-- Opening Marker --

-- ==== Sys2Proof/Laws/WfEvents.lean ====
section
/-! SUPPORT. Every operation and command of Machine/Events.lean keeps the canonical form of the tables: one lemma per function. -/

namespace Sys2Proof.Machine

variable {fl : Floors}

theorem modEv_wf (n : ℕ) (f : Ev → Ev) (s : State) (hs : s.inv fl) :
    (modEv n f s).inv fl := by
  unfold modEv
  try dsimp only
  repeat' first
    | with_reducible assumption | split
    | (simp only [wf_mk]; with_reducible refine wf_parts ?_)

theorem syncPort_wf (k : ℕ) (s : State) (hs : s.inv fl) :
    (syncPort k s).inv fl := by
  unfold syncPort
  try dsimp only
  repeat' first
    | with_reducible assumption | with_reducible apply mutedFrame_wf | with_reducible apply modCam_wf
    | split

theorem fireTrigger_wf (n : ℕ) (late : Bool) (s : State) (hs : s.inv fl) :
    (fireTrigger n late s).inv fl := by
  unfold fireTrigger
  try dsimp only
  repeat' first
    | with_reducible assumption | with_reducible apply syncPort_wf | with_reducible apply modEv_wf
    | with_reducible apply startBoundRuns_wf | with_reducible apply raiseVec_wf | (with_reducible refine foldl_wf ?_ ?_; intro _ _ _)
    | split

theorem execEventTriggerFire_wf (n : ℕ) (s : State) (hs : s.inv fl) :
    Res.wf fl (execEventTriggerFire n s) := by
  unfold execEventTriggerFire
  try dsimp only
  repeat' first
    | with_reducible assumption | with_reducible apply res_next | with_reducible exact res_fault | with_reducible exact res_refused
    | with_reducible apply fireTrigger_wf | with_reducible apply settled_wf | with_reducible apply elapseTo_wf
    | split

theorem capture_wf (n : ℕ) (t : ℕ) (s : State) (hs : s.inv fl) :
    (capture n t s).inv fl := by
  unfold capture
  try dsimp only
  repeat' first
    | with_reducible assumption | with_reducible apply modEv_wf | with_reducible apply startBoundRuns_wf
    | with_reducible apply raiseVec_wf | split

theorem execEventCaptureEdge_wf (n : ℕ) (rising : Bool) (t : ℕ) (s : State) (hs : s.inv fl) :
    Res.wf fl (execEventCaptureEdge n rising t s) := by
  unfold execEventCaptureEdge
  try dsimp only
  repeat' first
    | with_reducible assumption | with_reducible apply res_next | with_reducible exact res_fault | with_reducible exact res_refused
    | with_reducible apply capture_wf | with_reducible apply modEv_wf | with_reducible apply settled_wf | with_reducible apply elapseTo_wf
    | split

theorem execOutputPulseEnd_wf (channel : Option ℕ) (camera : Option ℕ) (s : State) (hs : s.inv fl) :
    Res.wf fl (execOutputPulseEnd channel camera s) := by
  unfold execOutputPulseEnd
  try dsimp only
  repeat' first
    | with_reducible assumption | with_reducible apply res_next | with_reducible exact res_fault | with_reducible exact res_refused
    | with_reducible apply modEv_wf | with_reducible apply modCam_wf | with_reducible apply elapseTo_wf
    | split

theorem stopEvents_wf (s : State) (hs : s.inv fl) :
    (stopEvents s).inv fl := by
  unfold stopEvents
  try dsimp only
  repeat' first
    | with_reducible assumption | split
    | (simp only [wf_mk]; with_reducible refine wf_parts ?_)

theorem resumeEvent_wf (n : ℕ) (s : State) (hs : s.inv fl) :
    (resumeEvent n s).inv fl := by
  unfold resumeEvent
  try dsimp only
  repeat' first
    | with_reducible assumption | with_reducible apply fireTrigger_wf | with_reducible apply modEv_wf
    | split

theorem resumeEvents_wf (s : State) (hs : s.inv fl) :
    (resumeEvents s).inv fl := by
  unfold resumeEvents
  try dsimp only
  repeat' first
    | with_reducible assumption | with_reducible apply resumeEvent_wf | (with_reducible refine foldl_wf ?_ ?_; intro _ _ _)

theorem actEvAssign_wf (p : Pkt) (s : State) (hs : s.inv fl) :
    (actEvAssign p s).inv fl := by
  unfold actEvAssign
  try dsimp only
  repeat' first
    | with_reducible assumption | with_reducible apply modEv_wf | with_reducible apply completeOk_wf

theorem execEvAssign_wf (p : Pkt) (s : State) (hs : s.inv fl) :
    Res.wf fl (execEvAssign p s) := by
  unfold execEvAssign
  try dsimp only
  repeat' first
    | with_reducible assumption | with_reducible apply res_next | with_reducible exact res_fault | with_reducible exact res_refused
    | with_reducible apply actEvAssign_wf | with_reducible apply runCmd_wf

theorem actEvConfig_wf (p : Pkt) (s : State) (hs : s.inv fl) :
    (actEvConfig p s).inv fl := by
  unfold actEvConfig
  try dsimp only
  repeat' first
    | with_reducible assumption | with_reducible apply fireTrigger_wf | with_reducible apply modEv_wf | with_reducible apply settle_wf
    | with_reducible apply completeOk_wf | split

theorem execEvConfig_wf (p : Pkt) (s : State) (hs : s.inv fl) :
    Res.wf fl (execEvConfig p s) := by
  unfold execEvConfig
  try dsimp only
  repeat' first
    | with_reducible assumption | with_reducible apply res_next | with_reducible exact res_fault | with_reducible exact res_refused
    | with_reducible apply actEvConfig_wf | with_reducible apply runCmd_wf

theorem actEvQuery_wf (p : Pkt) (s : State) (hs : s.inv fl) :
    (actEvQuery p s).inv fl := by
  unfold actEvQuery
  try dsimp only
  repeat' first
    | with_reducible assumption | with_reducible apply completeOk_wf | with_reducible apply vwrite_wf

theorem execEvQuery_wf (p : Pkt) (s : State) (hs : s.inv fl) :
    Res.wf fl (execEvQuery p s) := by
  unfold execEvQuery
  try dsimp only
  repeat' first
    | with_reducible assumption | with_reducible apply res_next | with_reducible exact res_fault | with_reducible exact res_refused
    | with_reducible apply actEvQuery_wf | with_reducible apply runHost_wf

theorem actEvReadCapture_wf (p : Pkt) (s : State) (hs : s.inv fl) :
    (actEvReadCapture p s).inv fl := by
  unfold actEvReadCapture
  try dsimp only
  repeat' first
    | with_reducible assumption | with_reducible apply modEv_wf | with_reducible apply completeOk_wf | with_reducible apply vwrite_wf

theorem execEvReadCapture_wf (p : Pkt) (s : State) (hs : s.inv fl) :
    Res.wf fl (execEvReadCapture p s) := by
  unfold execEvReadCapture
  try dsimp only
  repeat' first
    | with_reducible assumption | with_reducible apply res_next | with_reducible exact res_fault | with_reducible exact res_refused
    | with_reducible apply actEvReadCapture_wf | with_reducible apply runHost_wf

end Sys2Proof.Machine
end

-- Closing Marker --
-- Opening Marker --

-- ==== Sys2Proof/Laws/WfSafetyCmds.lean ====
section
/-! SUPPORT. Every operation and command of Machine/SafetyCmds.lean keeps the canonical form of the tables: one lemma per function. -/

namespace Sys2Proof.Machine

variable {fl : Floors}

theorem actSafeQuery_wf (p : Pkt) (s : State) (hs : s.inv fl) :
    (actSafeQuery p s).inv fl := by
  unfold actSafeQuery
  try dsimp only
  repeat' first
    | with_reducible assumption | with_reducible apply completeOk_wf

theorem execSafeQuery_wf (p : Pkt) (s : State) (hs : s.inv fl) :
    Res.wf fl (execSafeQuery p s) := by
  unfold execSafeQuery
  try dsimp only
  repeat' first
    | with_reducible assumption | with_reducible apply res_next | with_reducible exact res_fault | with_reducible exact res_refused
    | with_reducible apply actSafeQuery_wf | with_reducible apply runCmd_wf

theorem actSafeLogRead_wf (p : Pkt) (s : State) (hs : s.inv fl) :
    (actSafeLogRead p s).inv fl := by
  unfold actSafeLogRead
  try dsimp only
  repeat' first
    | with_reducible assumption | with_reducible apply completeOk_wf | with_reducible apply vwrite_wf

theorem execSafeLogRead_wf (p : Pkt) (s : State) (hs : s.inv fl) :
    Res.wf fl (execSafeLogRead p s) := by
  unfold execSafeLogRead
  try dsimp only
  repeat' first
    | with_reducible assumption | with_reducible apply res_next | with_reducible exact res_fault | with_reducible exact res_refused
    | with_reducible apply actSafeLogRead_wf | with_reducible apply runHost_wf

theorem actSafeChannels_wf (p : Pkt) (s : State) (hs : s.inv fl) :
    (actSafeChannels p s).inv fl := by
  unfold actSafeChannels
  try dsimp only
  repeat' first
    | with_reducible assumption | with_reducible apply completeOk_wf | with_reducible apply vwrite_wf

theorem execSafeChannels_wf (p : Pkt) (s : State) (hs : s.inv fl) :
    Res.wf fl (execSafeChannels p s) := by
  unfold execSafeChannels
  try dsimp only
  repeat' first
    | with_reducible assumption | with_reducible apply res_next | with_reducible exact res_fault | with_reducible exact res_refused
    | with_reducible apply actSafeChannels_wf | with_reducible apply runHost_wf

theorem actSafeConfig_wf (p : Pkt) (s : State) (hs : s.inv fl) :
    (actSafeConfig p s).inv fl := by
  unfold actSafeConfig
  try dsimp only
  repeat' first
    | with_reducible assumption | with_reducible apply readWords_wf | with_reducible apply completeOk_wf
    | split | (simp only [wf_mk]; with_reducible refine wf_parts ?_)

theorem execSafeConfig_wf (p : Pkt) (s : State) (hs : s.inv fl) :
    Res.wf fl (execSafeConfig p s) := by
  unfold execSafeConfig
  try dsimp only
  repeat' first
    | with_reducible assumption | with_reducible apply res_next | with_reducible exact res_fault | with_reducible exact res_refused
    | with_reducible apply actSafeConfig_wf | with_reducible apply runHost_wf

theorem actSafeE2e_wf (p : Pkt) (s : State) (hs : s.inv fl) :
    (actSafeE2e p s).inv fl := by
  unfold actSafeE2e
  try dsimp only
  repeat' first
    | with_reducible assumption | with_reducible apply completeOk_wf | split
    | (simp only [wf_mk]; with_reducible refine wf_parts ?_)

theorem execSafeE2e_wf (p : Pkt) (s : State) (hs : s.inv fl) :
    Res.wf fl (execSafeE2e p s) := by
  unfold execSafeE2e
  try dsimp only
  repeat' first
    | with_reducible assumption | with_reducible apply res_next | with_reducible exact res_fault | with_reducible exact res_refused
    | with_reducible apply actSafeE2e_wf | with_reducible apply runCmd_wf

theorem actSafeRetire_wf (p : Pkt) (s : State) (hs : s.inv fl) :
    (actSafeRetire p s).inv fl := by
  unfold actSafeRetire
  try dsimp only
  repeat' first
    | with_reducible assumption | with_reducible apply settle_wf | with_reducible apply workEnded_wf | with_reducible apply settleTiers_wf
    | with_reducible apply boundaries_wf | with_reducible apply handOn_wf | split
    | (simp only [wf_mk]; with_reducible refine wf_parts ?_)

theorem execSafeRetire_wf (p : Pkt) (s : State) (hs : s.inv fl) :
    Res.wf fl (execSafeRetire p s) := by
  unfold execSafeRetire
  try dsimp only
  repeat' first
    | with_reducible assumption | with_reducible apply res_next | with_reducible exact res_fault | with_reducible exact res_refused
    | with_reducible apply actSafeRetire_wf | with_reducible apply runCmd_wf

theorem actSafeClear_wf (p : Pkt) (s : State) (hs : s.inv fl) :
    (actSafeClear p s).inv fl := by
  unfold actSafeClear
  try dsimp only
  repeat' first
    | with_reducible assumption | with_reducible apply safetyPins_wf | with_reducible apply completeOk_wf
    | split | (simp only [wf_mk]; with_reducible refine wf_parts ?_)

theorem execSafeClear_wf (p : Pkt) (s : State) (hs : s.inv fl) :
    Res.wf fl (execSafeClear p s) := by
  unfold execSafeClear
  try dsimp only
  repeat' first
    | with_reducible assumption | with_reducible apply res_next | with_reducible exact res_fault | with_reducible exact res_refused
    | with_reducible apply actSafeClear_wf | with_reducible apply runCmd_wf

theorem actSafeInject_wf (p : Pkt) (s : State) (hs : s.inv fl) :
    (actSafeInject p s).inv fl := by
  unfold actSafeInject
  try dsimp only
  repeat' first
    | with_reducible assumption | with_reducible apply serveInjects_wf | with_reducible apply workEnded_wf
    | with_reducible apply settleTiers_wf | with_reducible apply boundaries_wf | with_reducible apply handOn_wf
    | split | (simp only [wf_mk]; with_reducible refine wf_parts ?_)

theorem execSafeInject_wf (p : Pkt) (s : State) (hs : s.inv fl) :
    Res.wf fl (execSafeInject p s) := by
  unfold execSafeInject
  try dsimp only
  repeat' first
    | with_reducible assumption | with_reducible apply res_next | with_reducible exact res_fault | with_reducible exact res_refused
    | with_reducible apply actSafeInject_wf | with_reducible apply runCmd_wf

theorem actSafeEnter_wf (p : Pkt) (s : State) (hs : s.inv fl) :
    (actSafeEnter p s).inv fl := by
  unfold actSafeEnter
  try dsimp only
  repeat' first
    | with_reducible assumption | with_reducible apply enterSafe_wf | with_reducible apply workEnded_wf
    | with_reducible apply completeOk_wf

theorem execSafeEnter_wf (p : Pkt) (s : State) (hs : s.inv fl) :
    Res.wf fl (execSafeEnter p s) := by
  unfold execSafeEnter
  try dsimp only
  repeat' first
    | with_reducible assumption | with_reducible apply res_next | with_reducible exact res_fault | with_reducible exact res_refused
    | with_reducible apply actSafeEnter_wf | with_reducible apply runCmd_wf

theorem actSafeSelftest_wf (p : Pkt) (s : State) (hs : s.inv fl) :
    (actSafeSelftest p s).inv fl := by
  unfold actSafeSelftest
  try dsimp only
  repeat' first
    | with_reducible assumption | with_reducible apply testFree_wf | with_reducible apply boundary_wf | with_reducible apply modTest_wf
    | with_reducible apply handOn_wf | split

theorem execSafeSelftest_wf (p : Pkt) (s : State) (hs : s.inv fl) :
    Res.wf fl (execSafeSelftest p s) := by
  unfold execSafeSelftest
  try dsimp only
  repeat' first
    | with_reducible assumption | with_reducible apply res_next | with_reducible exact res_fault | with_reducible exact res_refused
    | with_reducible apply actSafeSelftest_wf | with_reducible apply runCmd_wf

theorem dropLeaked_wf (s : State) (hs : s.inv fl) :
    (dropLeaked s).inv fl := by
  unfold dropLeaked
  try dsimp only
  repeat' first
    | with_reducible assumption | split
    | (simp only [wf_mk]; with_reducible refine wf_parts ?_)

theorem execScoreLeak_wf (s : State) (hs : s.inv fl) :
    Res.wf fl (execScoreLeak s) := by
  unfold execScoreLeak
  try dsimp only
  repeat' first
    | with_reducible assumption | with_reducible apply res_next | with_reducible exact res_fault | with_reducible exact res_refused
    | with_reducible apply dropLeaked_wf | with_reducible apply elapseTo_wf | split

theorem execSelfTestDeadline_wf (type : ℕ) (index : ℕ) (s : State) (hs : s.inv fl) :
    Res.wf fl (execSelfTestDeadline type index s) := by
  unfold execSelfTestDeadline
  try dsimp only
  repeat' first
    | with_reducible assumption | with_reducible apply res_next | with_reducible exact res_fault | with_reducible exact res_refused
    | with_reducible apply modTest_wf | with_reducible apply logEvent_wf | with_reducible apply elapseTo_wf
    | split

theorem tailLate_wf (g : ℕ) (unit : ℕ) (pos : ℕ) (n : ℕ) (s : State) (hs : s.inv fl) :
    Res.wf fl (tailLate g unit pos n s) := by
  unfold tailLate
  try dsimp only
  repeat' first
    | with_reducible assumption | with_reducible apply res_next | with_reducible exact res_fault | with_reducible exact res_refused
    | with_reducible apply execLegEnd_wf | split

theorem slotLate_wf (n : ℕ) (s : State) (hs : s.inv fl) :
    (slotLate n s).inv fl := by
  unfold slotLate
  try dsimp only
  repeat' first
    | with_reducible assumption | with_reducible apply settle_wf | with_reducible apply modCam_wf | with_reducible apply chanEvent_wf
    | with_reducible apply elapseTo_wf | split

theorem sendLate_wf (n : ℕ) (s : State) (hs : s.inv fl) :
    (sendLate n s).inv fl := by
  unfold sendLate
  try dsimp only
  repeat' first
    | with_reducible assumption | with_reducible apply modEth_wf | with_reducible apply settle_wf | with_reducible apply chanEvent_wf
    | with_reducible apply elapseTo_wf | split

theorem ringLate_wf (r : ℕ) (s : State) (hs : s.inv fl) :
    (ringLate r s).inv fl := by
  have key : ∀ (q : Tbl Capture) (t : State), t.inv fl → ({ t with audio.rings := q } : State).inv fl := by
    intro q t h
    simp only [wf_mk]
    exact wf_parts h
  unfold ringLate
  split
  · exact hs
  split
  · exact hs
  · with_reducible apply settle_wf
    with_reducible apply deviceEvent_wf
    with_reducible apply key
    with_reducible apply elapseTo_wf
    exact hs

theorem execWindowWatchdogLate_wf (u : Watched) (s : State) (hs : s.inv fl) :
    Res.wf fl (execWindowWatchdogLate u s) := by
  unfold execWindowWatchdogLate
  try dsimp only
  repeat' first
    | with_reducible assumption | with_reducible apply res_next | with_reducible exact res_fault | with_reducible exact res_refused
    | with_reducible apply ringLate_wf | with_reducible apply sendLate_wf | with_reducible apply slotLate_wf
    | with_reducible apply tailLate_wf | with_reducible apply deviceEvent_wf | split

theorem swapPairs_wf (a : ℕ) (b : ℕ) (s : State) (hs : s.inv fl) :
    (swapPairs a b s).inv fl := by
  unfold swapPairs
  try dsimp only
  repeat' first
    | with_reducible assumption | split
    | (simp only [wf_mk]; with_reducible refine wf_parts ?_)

-- Closing Marker --

| WHAT THE TASK REQUIRES |
Using the data above, transcribe the lines that run from the line with "-- ==== Sys2Proof/Laws/WfEvents.lean" to the line with "Res.wf fl (execEventCaptureEdge", both ends kept, and output nothing else.

| EXPECTED OUTPUT |
-- ==== Sys2Proof/Laws/WfEvents.lean ====
section
/-! SUPPORT. Every operation and command of Machine/Events.lean keeps the canonical form of the tables: one lemma per function. -/

namespace Sys2Proof.Machine

variable {fl : Floors}

theorem modEv_wf (n : ℕ) (f : Ev → Ev) (s : State) (hs : s.inv fl) :
    (modEv n f s).inv fl := by
  unfold modEv
  try dsimp only
  repeat' first
    | with_reducible assumption | split
    | (simp only [wf_mk]; with_reducible refine wf_parts ?_)

theorem syncPort_wf (k : ℕ) (s : State) (hs : s.inv fl) :
    (syncPort k s).inv fl := by
  unfold syncPort
  try dsimp only
  repeat' first
    | with_reducible assumption | with_reducible apply mutedFrame_wf | with_reducible apply modCam_wf
    | split

theorem fireTrigger_wf (n : ℕ) (late : Bool) (s : State) (hs : s.inv fl) :
    (fireTrigger n late s).inv fl := by
  unfold fireTrigger
  try dsimp only
  repeat' first
    | with_reducible assumption | with_reducible apply syncPort_wf | with_reducible apply modEv_wf
    | with_reducible apply startBoundRuns_wf | with_reducible apply raiseVec_wf | (with_reducible refine foldl_wf ?_ ?_; intro _ _ _)
    | split

theorem execEventTriggerFire_wf (n : ℕ) (s : State) (hs : s.inv fl) :
    Res.wf fl (execEventTriggerFire n s) := by
  unfold execEventTriggerFire
  try dsimp only
  repeat' first
    | with_reducible assumption | with_reducible apply res_next | with_reducible exact res_fault | with_reducible exact res_refused
    | with_reducible apply fireTrigger_wf | with_reducible apply settled_wf | with_reducible apply elapseTo_wf
    | split

theorem capture_wf (n : ℕ) (t : ℕ) (s : State) (hs : s.inv fl) :
    (capture n t s).inv fl := by
  unfold capture
  try dsimp only
  repeat' first
    | with_reducible assumption | with_reducible apply modEv_wf | with_reducible apply startBoundRuns_wf
    | with_reducible apply raiseVec_wf | split

theorem execEventCaptureEdge_wf (n : ℕ) (rising : Bool) (t : ℕ) (s : State) (hs : s.inv fl) :
    Res.wf fl (execEventCaptureEdge n rising t s) := by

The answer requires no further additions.